### [WORK TO COMPLETE]
Nothing but an exact copy is wanted: the line with "opcode table. -/" and each line after it in the data below, last line included.

### [DATASET SECTION]

--------------------

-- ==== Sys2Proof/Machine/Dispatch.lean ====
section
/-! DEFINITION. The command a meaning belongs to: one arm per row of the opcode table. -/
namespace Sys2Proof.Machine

--------------------

### [SOLVED PROBLEM]
/-! DEFINITION. The command a meaning belongs to: one arm per row of the opcode table. -/
namespace Sys2Proof.Machine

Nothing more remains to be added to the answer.